> **Data provided**:

------------------------------------------------

theorem foot_pilotAccept (high low : Int) (period duty n : Nat) : (pilotAccept high low period duty n).In [0, 1, 3, 4, 5, 6, 7, 9, 11, 12, 13, 16, 17, 20, 33, 35, 43, 44, 45, 46, 47, 48, 49, 50, 51, 57] := by
  unfold pilotAccept
  repeat' first
    | with_reducible refine M.In.bind ?_ fun _ => ?_
    | with_reducible refine M.In.ite ?_ ?_
    | with_reducible exact M.In.pure _
    | with_reducible exact M.In.getS
    | (with_reducible refine (foot_eventDev ..).mono ?_) <;> decide
    | (with_reducible refine (foot_chgOccur ..).mono ?_) <;> decide
    | (with_reducible refine (foot_updChg ..).mono ?_) <;> decide
    | (with_reducible refine (foot_tryStart ..).mono ?_) <;> decide
    | (with_reducible refine (foot_normalStop ..).mono ?_) <;> decide
    | (with_reducible refine M.In.wf 12 _ _ ?_ ?_) <;> first | decide
    | (with_reducible refine M.In.hidAt fun x k hk => ?_) <;> (unfold SameHid; split <;> first | rfl | exact absurd (by decide) hk)
    | split
    | dsimp only

theorem foot_proximityAccept (v n : Nat) : (proximityAccept v n).In [0, 1, 3, 4, 5, 6, 9, 11, 12, 13, 16, 17, 20, 33, 35, 43, 44, 45, 46, 47, 48, 49, 50, 55, 57] := by
  unfold proximityAccept
  repeat' first
    | with_reducible refine M.In.bind ?_ fun _ => ?_
    | with_reducible refine M.In.ite ?_ ?_
    | with_reducible exact M.In.pure _
    | with_reducible exact M.In.getS
    | (with_reducible refine (foot_chgOccur ..).mono ?_) <;> decide
    | (with_reducible refine (foot_tryStart ..).mono ?_) <;> decide
    | (with_reducible refine (foot_followCable ..).mono ?_) <;> decide
    | (with_reducible refine M.In.wf 12 _ _ ?_ ?_) <;> first | decide
    | split
    | dsimp only

theorem foot_buttonPress (t : Nat) : (buttonPress t).In [1, 7, 11, 12, 13, 20, 33, 43, 47, 48, 51, 55, 57] := by
  unfold buttonPress
  repeat' first
    | with_reducible refine M.In.bind ?_ fun _ => ?_
    | with_reducible refine M.In.ite ?_ ?_
    | with_reducible exact M.In.pure _
    | with_reducible exact M.In.getS
    | (with_reducible refine (foot_cplCommand ..).mono ?_) <;> decide
    | (with_reducible refine (foot_updChg ..).mono ?_) <;> decide
    | (with_reducible refine (foot_tryStart ..).mono ?_) <;> decide
    | (with_reducible refine (foot_normalStop ..).mono ?_) <;> decide
    | (with_reducible refine M.In.inc 12 _ ?_ ?_) <;> first | decide
    | split
    | dsimp only

theorem foot_chgCommand (cmd : Nat) : (chgCommand cmd).In [1, 7, 11, 12, 13, 20, 33, 43, 47, 48, 51, 55, 57] := by
  unfold chgCommand
  repeat' first
    | with_reducible refine M.In.bind ?_ fun _ => ?_
    | with_reducible refine M.In.ite ?_ ?_
    | with_reducible exact M.In.pure _
    | with_reducible exact M.In.getS
    | (with_reducible refine (foot_setChg ..).mono ?_) <;> decide
    | (with_reducible refine (foot_cplCommand ..).mono ?_) <;> decide
    | (with_reducible refine (foot_updChg ..).mono ?_) <;> decide
    | (with_reducible refine (foot_tryStart ..).mono ?_) <;> decide
    | (with_reducible refine (foot_normalStop ..).mono ?_) <;> decide
    | (with_reducible refine M.In.wf 12 _ _ ?_ ?_) <;> first | decide
    | split
    | dsimp only

theorem foot_chargeLimits : (chargeLimits).In [1, 7, 8, 11, 12, 13, 20, 33, 42, 43, 47, 48, 51, 57] := by
  unfold chargeLimits
  repeat' first
    | with_reducible refine M.In.bind ?_ fun _ => ?_
    | with_reducible refine M.In.ite ?_ ?_
    | with_reducible exact M.In.pure _
    | with_reducible exact M.In.getS
    | (with_reducible refine (foot_cellTarget ..).mono ?_) <;> decide
    | (with_reducible refine (foot_normalStop ..).mono ?_) <;> decide
    | (with_reducible refine (foot_followLock ..).mono ?_) <;> decide
    | (with_reducible refine M.In.wf 8 _ _ ?_ ?_) <;> first | decide
    | (with_reducible refine M.In.wf 12 _ _ ?_ ?_) <;> first | decide
    | (with_reducible refine M.In.fresh ?_) <;> decide
    | (with_reducible refine M.In.freshBytes _ ?_) <;> decide
    | (with_reducible refine M.In.freshRats _ ?_) <;> decide
    | split
    | dsimp only

theorem foot_nextStep (n : Nat) : (nextStep n).In [48] := by
  unfold nextStep
  repeat' first
    | with_reducible refine M.In.bind ?_ fun _ => ?_
    | with_reducible exact M.In.pure _
    | with_reducible exact M.In.getS
    | (with_reducible refine (foot_updChg ..).mono ?_) <;> decide
    | dsimp only

theorem foot_internalEnable (g : Nat) : (internalEnable g).In [0, 1, 2, 3, 4, 5, 6, 7, 8, 9, 10, 11, 12, 16, 17, 20, 33, 35, 43, 44, 45, 46, 47, 48, 49, 50, 51, 53, 54, 55, 56, 58] := by
  unfold internalEnable
  repeat' first
    | with_reducible refine M.In.bind ?_ fun _ => ?_
    | with_reducible exact M.In.pure _
    | (with_reducible refine (foot_emergencyStop ..).mono ?_) <;> decide
    | (with_reducible refine (foot_enableGroup ..).mono ?_) <;> decide
    | split
    | dsimp only

theorem foot_connectingStep (va vb vc vfe : Nat) : (connectingStep va vb vc vfe).In [0, 1, 2, 3, 4, 5, 6, 7, 8, 9, 10, 11, 12, 16, 17, 20, 33, 35, 43, 44, 45, 46, 47, 48, 49, 50, 51, 53, 54, 55, 56, 58] := by
  unfold connectingStep
  repeat' first
    | with_reducible refine M.In.bind ?_ fun _ => ?_
    | with_reducible refine M.In.ite ?_ ?_
    | with_reducible exact M.In.pure _
    | with_reducible exact M.In.getS
    | (with_reducible refine (foot_setChg ..).mono ?_) <;> decide
    | (with_reducible refine (foot_emergencyStop ..).mono ?_) <;> decide
    | (with_reducible refine (foot_occurrence ..).mono ?_) <;> decide
    | (with_reducible refine (foot_chgOccur ..).mono ?_) <;> decide
    | (with_reducible refine (foot_updChg ..).mono ?_) <;> decide
    | (with_reducible refine (foot_normalStop ..).mono ?_) <;> decide
    | (with_reducible refine (foot_nextStep ..).mono ?_) <;> decide
    | (with_reducible refine (foot_internalEnable ..).mono ?_) <;> decide
    | (with_reducible refine M.In.wf 8 _ _ ?_ ?_) <;> first | decide
    | (with_reducible refine M.In.wf 12 _ _ ?_ ?_) <;> first | decide
    | (with_reducible refine M.In.inc 8 _ ?_ ?_) <;> first | decide
    | (with_reducible refine M.In.inc 12 _ ?_ ?_) <;> first | decide
    | (with_reducible refine M.In.hidAt fun x k hk => ?_) <;> (unfold SameHid; split <;> first | rfl | exact absurd (by decide) hk)
    | split
    | dsimp only

theorem foot_normalStopComplete : (normalStopComplete).In [0, 1, 2, 3, 4, 5, 6, 9, 12, 16, 20, 33, 43, 44, 45, 47, 48, 49, 50, 56] := by
  unfold normalStopComplete
  repeat' first
    | with_reducible refine M.In.bind ?_ fun _ => ?_
    | with_reducible refine M.In.ite ?_ ?_
    | with_reducible exact M.In.pure _
    | with_reducible exact M.In.getS
    | (with_reducible refine (foot_releaseRelays ..).mono ?_) <;> decide
    | (with_reducible refine (foot_disableGroup ..).mono ?_) <;> decide
    | (with_reducible refine M.In.hidAt fun x k hk => ?_) <;> (unfold SameHid; split <;> first | rfl | exact absurd (by decide) hk)
    | split
    | dsimp only

theorem foot_endStopping (weldFault : Bool) : (endStopping weldFault).In [0, 1, 3, 4, 5, 6, 9, 11, 12, 13, 20, 33, 43, 44, 45, 47, 48, 50, 55, 57] := by
  unfold endStopping
  repeat' first
    | with_reducible refine M.In.bind ?_ fun _ => ?_
    | with_reducible refine M.In.ite ?_ ?_
    | with_reducible exact M.In.pure _
    | with_reducible exact M.In.getS
    | (with_reducible refine (foot_setChg ..).mono ?_) <;> decide
    | (with_reducible refine (foot_cplCommand ..).mono ?_) <;> decide
    | (with_reducible refine (foot_meterClose ..).mono ?_) <;> decide
    | (with_reducible refine (foot_updChg ..).mono ?_) <;> decide
    | (with_reducible refine (foot_followCable ..).mono ?_) <;> decide
    | (with_reducible refine M.In.wf 11 _ _ ?_ ?_) <;> first | decide
    | (with_reducible refine M.In.hidAt fun x k hk => ?_) <;> (unfold SameHid; split <;> first | rfl | exact absurd (by decide) hk)
    | split
    | dsimp only

theorem foot_relayReleaseCheck (peak : Nat) : (relayReleaseCheck peak).In [0, 1, 3, 4, 5, 6, 9, 11, 12, 13, 16, 17, 20, 33, 35, 43, 44, 45, 46, 47, 48, 49, 50, 55, 57] := by
  unfold relayReleaseCheck
  repeat' first
    | with_reducible refine M.In.bind ?_ fun _ => ?_
    | with_reducible refine M.In.ite ?_ ?_
    | with_reducible exact M.In.pure _
    | with_reducible exact M.In.getS
    | (with_reducible refine (foot_occurrence ..).mono ?_) <;> decide
    | (with_reducible refine (foot_updChg ..).mono ?_) <;> decide
    | (with_reducible refine (foot_endStopping ..).mono ?_) <;> decide
    | (with_reducible refine M.In.inc 12 _ ?_ ?_) <;> first | decide
    | (with_reducible refine M.In.hidAt fun x k hk => ?_) <;> (unfold SameHid; split <;> first | rfl | exact absurd (by decide) hk)
    | split
    | dsimp only

theorem foot_weldInhibitClear : (weldInhibitClear).In [11, 48] := by
  unfold weldInhibitClear
  repeat' first
    | with_reducible refine M.In.bind ?_ fun _ => ?_
    | with_reducible refine M.In.ite ?_ ?_
    | with_reducible exact M.In.pure _
    | with_reducible exact M.In.getS
    | (with_reducible refine (foot_updChg ..).mono ?_) <;> decide
    | (with_reducible refine M.In.wf 11 _ _ ?_ ?_) <;> first | decide
    | (with_reducible refine M.In.hidAt fun x k hk => ?_) <;> (unfold SameHid; split <;> first | rfl | exact absurd (by decide) hk)
    | split
    | dsimp only

theorem foot_updCnv (f : CnvSt → CnvSt) : (updCnv f).In [58] := by
  unfold updCnv
  repeat' first
    | with_reducible refine M.In.bind ?_ fun _ => ?_
    | with_reducible exact M.In.pure _
    | (refine M.In.hid_cnv _ ?_; decide)
    | dsimp only

theorem foot_updLvp (f : LvpSt → LvpSt) : (updLvp f).In [59] := by
  unfold updLvp
  repeat' first
    | with_reducible refine M.In.bind ?_ fun _ => ?_
    | with_reducible exact M.In.pure _
    | (refine M.In.hid_lvp _ ?_; decide)
    | dsimp only

theorem foot_setTarget (c : Nat) (x : Int) : (setTarget c x).In [7, 51] := by
  unfold setTarget
  repeat' first
    | with_reducible refine M.In.bind ?_ fun _ => ?_
    | with_reducible refine M.In.ite ?_ ?_
    | with_reducible exact M.In.pure _
    | with_reducible exact M.In.getS
    | (with_reducible refine (foot_newTarget ..).mono ?_) <;> decide
    | (with_reducible refine M.In.wr 7 _ _ ?_ ?_) <;> first | decide | exact LAT.TARGET_page _
    | split
    | dsimp only

theorem foot_setBsw (on : Bool) : (setBsw on).In [15, 59] := by
  unfold setBsw
  repeat' first
    | with_reducible refine M.In.bind ?_ fun _ => ?_
    | with_reducible refine M.In.ite ?_ ?_
    | with_reducible exact M.In.pure _
    | with_reducible exact M.In.getS
    | (with_reducible refine (foot_updLvp ..).mono ?_) <;> decide
    | (with_reducible refine M.In.wf 15 _ _ ?_ ?_) <;> first | decide
    | split
    | dsimp only

theorem foot_lvpEvent (kind val : Nat) : (lvpEvent kind val).In [1, 20, 33, 43, 47] := by
  unfold lvpEvent
  repeat' first
    | with_reducible refine M.In.bind ?_ fun _ => ?_
    | with_reducible exact M.In.pure _
    | (with_reducible refine (foot_eventDev ..).mono ?_) <;> decide
    | dsimp only

theorem foot_setTrims (l : List Int) : (setTrims l).In [14] := by
  unfold setTrims
  repeat' first
    | with_reducible refine M.In.bind ?_ fun _ => ?_
    | with_reducible exact M.In.pure _
    | (with_reducible refine M.In.wr 14 _ _ ?_ ?_) <;> first | decide
    | dsimp only

theorem foot_trimStep (n : Nat) : (trimStep n).In [14] := by
  unfold trimStep
  repeat' first
    | with_reducible refine M.In.bind ?_ fun _ => ?_
    | with_reducible refine M.In.ite ?_ ?_
    | with_reducible exact M.In.pure _
    | with_reducible exact M.In.getS
    | (with_reducible refine (foot_setTrims ..).mono ?_) <;> decide
    | (with_reducible refine M.In.hidAt fun x k hk => ?_) <;> (unfold SameHid; split <;> first | rfl | exact absurd (by decide) hk)
    | split
    | dsimp only

theorem foot_postPhases (n : Nat) : (postPhases n).In [0, 3, 6, 44, 50] := by
  unfold postPhases
  repeat' first
    | with_reducible refine M.In.bind ?_ fun _ => ?_
    | with_reducible refine M.In.ite ?_ ?_
    | with_reducible exact M.In.pure _
    | with_reducible exact M.In.getS
    | (with_reducible refine (foot_postEdges ..).mono ?_) <;> decide
    | with_reducible refine M.In.forM (fun _ => ?_) _
    | with_reducible refine M.In.optForM (fun _ => ?_) _
    | split
    | dsimp only

theorem foot_postOff (n : Nat) : (postOff n).In [0, 3, 6, 44, 50] := by
  unfold postOff
  repeat' first
    | with_reducible refine M.In.bind ?_ fun _ => ?_
    | with_reducible exact M.In.pure _
    | with_reducible exact M.In.getS
    | (with_reducible refine (foot_postEdges ..).mono ?_) <;> decide
    | with_reducible refine M.In.forM (fun _ => ?_) _
    | with_reducible refine M.In.optForM (fun _ => ?_) _
    | split
    | dsimp only

theorem foot_enterHiccup (g : Nat) (u : Int) : (enterHiccup g u).In [0, 1, 3, 4, 5, 6, 9, 12, 14, 15, 16, 17, 20, 33, 35, 43, 44, 45, 46, 47, 48, 49, 50, 58] := by
  unfold enterHiccup
  repeat' first
    | with_reducible refine M.In.bind ?_ fun _ => ?_
    | with_reducible exact M.In.pure _
    | with_reducible exact M.In.rf _
    | with_reducible exact M.In.hidden
    | (with_reducible refine (foot_eventDev ..).mono ?_) <;> decide
    | (with_reducible refine (foot_occur ..).mono ?_) <;> decide
    | (with_reducible refine (foot_updCnv ..).mono ?_) <;> decide
    | (with_reducible refine M.In.wf 14 _ _ ?_ ?_) <;> first | decide
    | (with_reducible refine M.In.wf 15 _ _ ?_ ?_) <;> first | decide
    | (with_reducible refine M.In.inc 14 _ ?_ ?_) <;> first | decide
    | (with_reducible refine M.In.inc 15 _ ?_ ?_) <;> first | decide
    | dsimp only

theorem foot_diodeStep (u : Int) : (diodeStep u).In [14, 58] := by
  unfold diodeStep
  repeat' first
    | with_reducible refine M.In.bind ?_ fun _ => ?_
    | with_reducible refine M.In.ite ?_ ?_
    | with_reducible exact M.In.pure _
    | with_reducible exact M.In.getS
    | (with_reducible refine (foot_updCnv ..).mono ?_) <;> decide
    | (with_reducible refine M.In.wf 14 _ _ ?_ ?_) <;> first | decide
    | (with_reducible refine M.In.hidAt fun x k hk => ?_) <;> (unfold SameHid; split <;> first | rfl | exact absurd (by decide) hk)
    | split
    | dsimp only

theorem foot_chargeMode : (chargeMode).In [15] := by
  unfold chargeMode
  repeat' first
    | with_reducible refine M.In.bind ?_ fun _ => ?_
    | with_reducible refine M.In.ite ?_ ?_
    | with_reducible exact M.In.pure _
    | with_reducible exact M.In.getS
    | (with_reducible refine M.In.wf 15 _ _ ?_ ?_) <;> first | decide | exact LAT.MS_STAT_page _
    | split
    | dsimp only

theorem foot_batteryLost : (batteryLost).In [0, 1, 3, 4, 5, 6, 7, 9, 12, 15, 16, 17, 20, 33, 35, 43, 44, 45, 46, 47, 48, 49, 50, 51, 59] := by
  unfold batteryLost
  repeat' first
    | with_reducible refine M.In.bind ?_ fun _ => ?_
    | with_reducible refine M.In.ite ?_ ?_
    | with_reducible exact M.In.pure _
    | with_reducible exact M.In.getS
    | (with_reducible refine (foot_occur ..).mono ?_) <;> decide
    | (with_reducible refine (foot_updLc ..).mono ?_) <;> decide
    | (with_reducible refine (foot_setTarget ..).mono ?_) <;> decide
    | (with_reducible refine (foot_setBsw ..).mono ?_) <;> decide
    | (with_reducible refine M.In.wf 7 _ _ ?_ ?_) <;> first | decide | exact LAT.RAMPED_page _
    | (with_reducible refine M.In.wf 15 _ _ ?_ ?_) <;> first | decide | exact LAT.RAMPED_page _
    | (with_reducible refine M.In.wr 7 _ _ ?_ ?_) <;> first | decide | exact LAT.RAMPED_page _
    | (with_reducible refine M.In.wr 15 _ _ ?_ ?_) <;> first | decide | exact LAT.RAMPED_page _
    | split
    | dsimp only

------------------------------------------------

> **Exercise instructions**:
What lines of the listing above hold "diodeStep"? Copy all of them.

> **Answer to this exercise**:
theorem foot_diodeStep (u : Int) : (diodeStep u).In [14, 58] := by
  unfold diodeStep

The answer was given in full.